Available data below:

/-! `State.closeLoad`. -/

@[simp] theorem State.closeLoad_mem (s : State) : (s.closeLoad).mem = s.mem := rfl
@[simp] theorem State.closeLoad_v (s : State) : (s.closeLoad).v = s.v := rfl
@[simp] theorem State.closeLoad_ireg (s : State) : (s.closeLoad).ireg = s.ireg := rfl
@[simp] theorem State.closeLoad_pc (s : State) : (s.closeLoad).pc = s.pc := rfl
@[simp] theorem State.closeLoad_sp (s : State) : (s.closeLoad).sp = s.sp := rfl
@[simp] theorem State.closeLoad_stack (s : State) : (s.closeLoad).stack = s.stack := rfl
@[simp] theorem State.closeLoad_fb (s : State) : (s.closeLoad).fb = s.fb := rfl
@[simp] theorem State.closeLoad_dt (s : State) : (s.closeLoad).dt = s.dt := rfl
@[simp] theorem State.closeLoad_st (s : State) : (s.closeLoad).st = s.st := rfl
@[simp] theorem State.closeLoad_waiting (s : State) : (s.closeLoad).waiting = s.waiting := rfl
@[simp] theorem State.closeLoad_waitReg (s : State) : (s.closeLoad).waitReg = s.waitReg := rfl
@[simp] theorem State.closeLoad_halted (s : State) : (s.closeLoad).halted = s.halted := rfl
@[simp] theorem State.closeLoad_fault (s : State) : (s.closeLoad).fault = s.fault := rfl
@[simp] theorem State.closeLoad_redraw (s : State) : (s.closeLoad).redraw = s.redraw := rfl
@[simp] theorem State.closeLoad_clear (s : State) : (s.closeLoad).clear = s.clear := rfl
@[simp] theorem State.closeLoad_waitOut (s : State) : (s.closeLoad).waitOut = s.waitOut := rfl
@[simp] theorem State.closeLoad_keys (s : State) : (s.closeLoad).keys = s.keys := rfl
@[simp] theorem State.closeLoad_draws (s : State) : (s.closeLoad).draws = s.draws := rfl
@[simp] theorem State.closeLoad_phase (s : State) : (s.closeLoad).phase = .loadClosed := rfl
@[simp] theorem State.closeLoad_pending (s : State) : (s.closeLoad).pending = s.pending := rfl
/-! `State.setFlag` is a write of VF. -/

theorem State.setFlag_eq (s : State) (c : Bool) : s.setFlag c = s.setReg 15 (if c then 1 else 0) := rfl
@[simp] theorem State.setFlag_mem (s : State) (c : Bool) : (s.setFlag c).mem = s.mem := rfl
@[simp] theorem State.setFlag_ireg (s : State) (c : Bool) : (s.setFlag c).ireg = s.ireg := rfl
@[simp] theorem State.setFlag_pc (s : State) (c : Bool) : (s.setFlag c).pc = s.pc := rfl
@[simp] theorem State.setFlag_sp (s : State) (c : Bool) : (s.setFlag c).sp = s.sp := rfl
@[simp] theorem State.setFlag_stack (s : State) (c : Bool) : (s.setFlag c).stack = s.stack := rfl
@[simp] theorem State.setFlag_fb (s : State) (c : Bool) : (s.setFlag c).fb = s.fb := rfl
@[simp] theorem State.setFlag_dt (s : State) (c : Bool) : (s.setFlag c).dt = s.dt := rfl
@[simp] theorem State.setFlag_st (s : State) (c : Bool) : (s.setFlag c).st = s.st := rfl
@[simp] theorem State.setFlag_waiting (s : State) (c : Bool) : (s.setFlag c).waiting = s.waiting := rfl
@[simp] theorem State.setFlag_waitReg (s : State) (c : Bool) : (s.setFlag c).waitReg = s.waitReg := rfl
@[simp] theorem State.setFlag_halted (s : State) (c : Bool) : (s.setFlag c).halted = s.halted := rfl
@[simp] theorem State.setFlag_fault (s : State) (c : Bool) : (s.setFlag c).fault = s.fault := rfl
@[simp] theorem State.setFlag_redraw (s : State) (c : Bool) : (s.setFlag c).redraw = s.redraw := rfl
@[simp] theorem State.setFlag_clear (s : State) (c : Bool) : (s.setFlag c).clear = s.clear := rfl
@[simp] theorem State.setFlag_waitOut (s : State) (c : Bool) : (s.setFlag c).waitOut = s.waitOut := rfl
@[simp] theorem State.setFlag_keys (s : State) (c : Bool) : (s.setFlag c).keys = s.keys := rfl
@[simp] theorem State.setFlag_draws (s : State) (c : Bool) : (s.setFlag c).draws = s.draws := rfl
@[simp] theorem State.setFlag_phase (s : State) (c : Bool) : (s.setFlag c).phase = s.phase := rfl
@[simp] theorem State.setFlag_pending (s : State) (c : Bool) : (s.setFlag c).pending = s.pending := rfl

/-! `State.advanceI` writes at most `I`. -/

@[simp] theorem State.advanceI_mem (s : State) (c : Bool) (x : Nibble) : (s.advanceI c x).mem = s.mem := by
  cases c <;> rfl
@[simp] theorem State.advanceI_v (s : State) (c : Bool) (x : Nibble) : (s.advanceI c x).v = s.v := by
  cases c <;> rfl
@[simp] theorem State.advanceI_pc (s : State) (c : Bool) (x : Nibble) : (s.advanceI c x).pc = s.pc := by
  cases c <;> rfl
@[simp] theorem State.advanceI_sp (s : State) (c : Bool) (x : Nibble) : (s.advanceI c x).sp = s.sp := by
  cases c <;> rfl
@[simp] theorem State.advanceI_stack (s : State) (c : Bool) (x : Nibble) : (s.advanceI c x).stack = s.stack := by
  cases c <;> rfl
@[simp] theorem State.advanceI_fb (s : State) (c : Bool) (x : Nibble) : (s.advanceI c x).fb = s.fb := by
  cases c <;> rfl
@[simp] theorem State.advanceI_dt (s : State) (c : Bool) (x : Nibble) : (s.advanceI c x).dt = s.dt := by
  cases c <;> rfl
@[simp] theorem State.advanceI_st (s : State) (c : Bool) (x : Nibble) : (s.advanceI c x).st = s.st := by
  cases c <;> rfl
@[simp] theorem State.advanceI_waiting (s : State) (c : Bool) (x : Nibble) : (s.advanceI c x).waiting = s.waiting := by
  cases c <;> rfl
@[simp] theorem State.advanceI_waitReg (s : State) (c : Bool) (x : Nibble) : (s.advanceI c x).waitReg = s.waitReg := by
  cases c <;> rfl
@[simp] theorem State.advanceI_halted (s : State) (c : Bool) (x : Nibble) : (s.advanceI c x).halted = s.halted := by
  cases c <;> rfl
@[simp] theorem State.advanceI_fault (s : State) (c : Bool) (x : Nibble) : (s.advanceI c x).fault = s.fault := by
  cases c <;> rfl
@[simp] theorem State.advanceI_redraw (s : State) (c : Bool) (x : Nibble) : (s.advanceI c x).redraw = s.redraw := by
  cases c <;> rfl
@[simp] theorem State.advanceI_clear (s : State) (c : Bool) (x : Nibble) : (s.advanceI c x).clear = s.clear := by
  cases c <;> rfl
@[simp] theorem State.advanceI_waitOut (s : State) (c : Bool) (x : Nibble) : (s.advanceI c x).waitOut = s.waitOut := by
  cases c <;> rfl
@[simp] theorem State.advanceI_keys (s : State) (c : Bool) (x : Nibble) : (s.advanceI c x).keys = s.keys := by
  cases c <;> rfl
@[simp] theorem State.advanceI_draws (s : State) (c : Bool) (x : Nibble) : (s.advanceI c x).draws = s.draws := by
  cases c <;> rfl
@[simp] theorem State.advanceI_phase (s : State) (c : Bool) (x : Nibble) : (s.advanceI c x).phase = s.phase := by
  cases c <;> rfl
@[simp] theorem State.advanceI_pending (s : State) (c : Bool) (x : Nibble) : (s.advanceI c x).pending = s.pending := by
  cases c <;> rfl
@[simp] theorem State.advanceI_ireg (s : State) (c : Bool) (x : Nibble) :
    (s.advanceI c x).ireg = if c then BitVec.ofNat 16 (s.ireg.toNat + x.toNat + 1) else s.ireg := by
  cases c <;> rfl

/-! Reading registers after a write (R12, R23). -/

theorem State.reg_congr {s t : State} (h : t.v = s.v) (k : Nibble) : t.reg k = s.reg k := by
  simp only [State.reg, h]

@[simp] theorem State.reg_setReg_self (s : State) (x : Nibble) (b : Byte) : (s.setReg x b).reg x = b := by
  simp [State.reg, State.setReg]

theorem State.reg_setReg_ne (s : State) {x k : Nibble} (b : Byte) (h : k ≠ x) : (s.setReg x b).reg k = s.reg k := by
  have h' : x.toNat ≠ k.toNat := fun e => h (BitVec.eq_of_toNat_eq e.symm)
  simp [State.reg, State.setReg, Vector.getElem_set_ne _ _ h']

theorem State.reg_setReg (s : State) (x k : Nibble) (b : Byte) :
    (s.setReg x b).reg k = if k = x then b else s.reg k := by
  by_cases h : k = x
  · subst h; simp
  · simp [h, State.reg_setReg_ne s b h]

@[simp] theorem State.reg_setFlag_vf (s : State) (c : Bool) : (s.setFlag c).reg 15#4 = if c then 1#8 else 0#8 :=
  State.reg_setReg_self ..

theorem State.reg_setFlag_ne (s : State) {k : Nibble} (c : Bool) (h : k ≠ 15) : (s.setFlag c).reg k = s.reg k :=
  State.reg_setReg_ne s _ h

@[simp] theorem State.reg_setI (s : State) (w : Word) (k : Nibble) : (s.setI w).reg k = s.reg k := rfl
@[simp] theorem State.reg_setMem (s : State) (m : Memory) (k : Nibble) : (s.setMem m).reg k = s.reg k := rfl
@[simp] theorem State.reg_setPc (s : State) (w : Word) (k : Nibble) : (s.setPc w).reg k = s.reg k := rfl
@[simp] theorem State.reg_advance (s : State) (k : Nibble) : s.advance.reg k = s.reg k := rfl
@[simp] theorem State.reg_skipIf (s : State) (c : Bool) (k : Nibble) : (s.skipIf c).reg k = s.reg k := rfl
@[simp] theorem State.reg_push (s : State) (w : Word) (k : Nibble) : (s.push w).reg k = s.reg k := rfl
@[simp] theorem State.reg_pop (s : State) (k : Nibble) : s.pop.reg k = s.reg k := rfl
@[simp] theorem State.reg_takeFatal (s : State) (c : Cause) (w info : Word) (k : Nibble) :
    (s.takeFatal c w info).reg k = s.reg k := rfl
@[simp] theorem State.reg_beginCycle (s : State) (k : Nibble) : s.beginCycle.reg k = s.reg k := rfl
@[simp] theorem State.reg_advanceI (s : State) (c : Bool) (x k : Nibble) : (s.advanceI c x).reg k = s.reg k := by
  cases c <;> rfl

@[simp] theorem State.reg_setFb (s : State) (fb : Vector (BitVec 64) 32) (k : Nibble) : (s.setFb fb).reg k = s.reg k := rfl
@[simp] theorem State.reg_setOutputs (s : State) (a b : Bool) (k : Nibble) : (s.setOutputs a b).reg k = s.reg k := rfl
@[simp] theorem State.reg_setTimers (s : State) (a b : Byte) (k : Nibble) : (s.setTimers a b).reg k = s.reg k := rfl
@[simp] theorem State.reg_startWait (s : State) (x : Nibble) (k : Nibble) : (s.startWait x).reg k = s.reg k := rfl
@[simp] theorem State.reg_countDraw (s : State) (k : Nibble) : (s.countDraw).reg k = s.reg k := rfl
@[simp] theorem State.reg_setKeys (s : State) (ks : BitVec 16) (k : Nibble) : (s.setKeys ks).reg k = s.reg k := rfl
@[simp] theorem State.reg_setPending (s : State) (es : List HostEvent) (k : Nibble) : (s.setPending es).reg k = s.reg k := rfl
@[simp] theorem State.reg_showWait (s : State) (k : Nibble) : (s.showWait).reg k = s.reg k := rfl
@[simp] theorem State.reg_endWait (s : State) (k : Nibble) : (s.endWait).reg k = s.reg k := rfl
@[simp] theorem State.reg_closeLoad (s : State) (k : Nibble) : (s.closeLoad).reg k = s.reg k := rfl

/-! The call stack (R27). -/

theorem State.stackSlot_push_top (s : State) (w : Word) (h : s.sp.toNat < 16) :
    (s.push w).stackSlot (s.sp.toNat + 1) = w := by
  simp [State.stackSlot, Vector.getElem?_setIfInBounds_self_of_lt h]

theorem State.stackSlot_push_ne (s : State) (w : Word) {k : Nat} (h1 : 1 ≤ k) (h : k ≠ s.sp.toNat + 1) :
    (s.push w).stackSlot k = s.stackSlot k := by
  have : s.sp.toNat ≠ k - 1 := by omega
  simp [State.stackSlot, Vector.getElem?_setIfInBounds_ne this]

/-! What the host reads. -/

/-- Every element of the frame is the pixel of its row and column, as 0 or 1 (R261). -/
theorem State.getElem_frameBytes (s : State) (k : Nat) (h : k < 2048) :
    s.frameBytes[k] = if s.pixel (k % 64) (k / 64) then 1 else 0 := by
  simp [State.frameBytes]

End of Available data.

> [What is being asked]
Above are the records; copy every line in them that holds the word "clear".

> [Exercise answer]
@[simp] theorem State.closeLoad_clear (s : State) : (s.closeLoad).clear = s.clear := rfl
@[simp] theorem State.setFlag_clear (s : State) (c : Bool) : (s.setFlag c).clear = s.clear := rfl
@[simp] theorem State.advanceI_clear (s : State) (c : Bool) (x : Nibble) : (s.advanceI c x).clear = s.clear := by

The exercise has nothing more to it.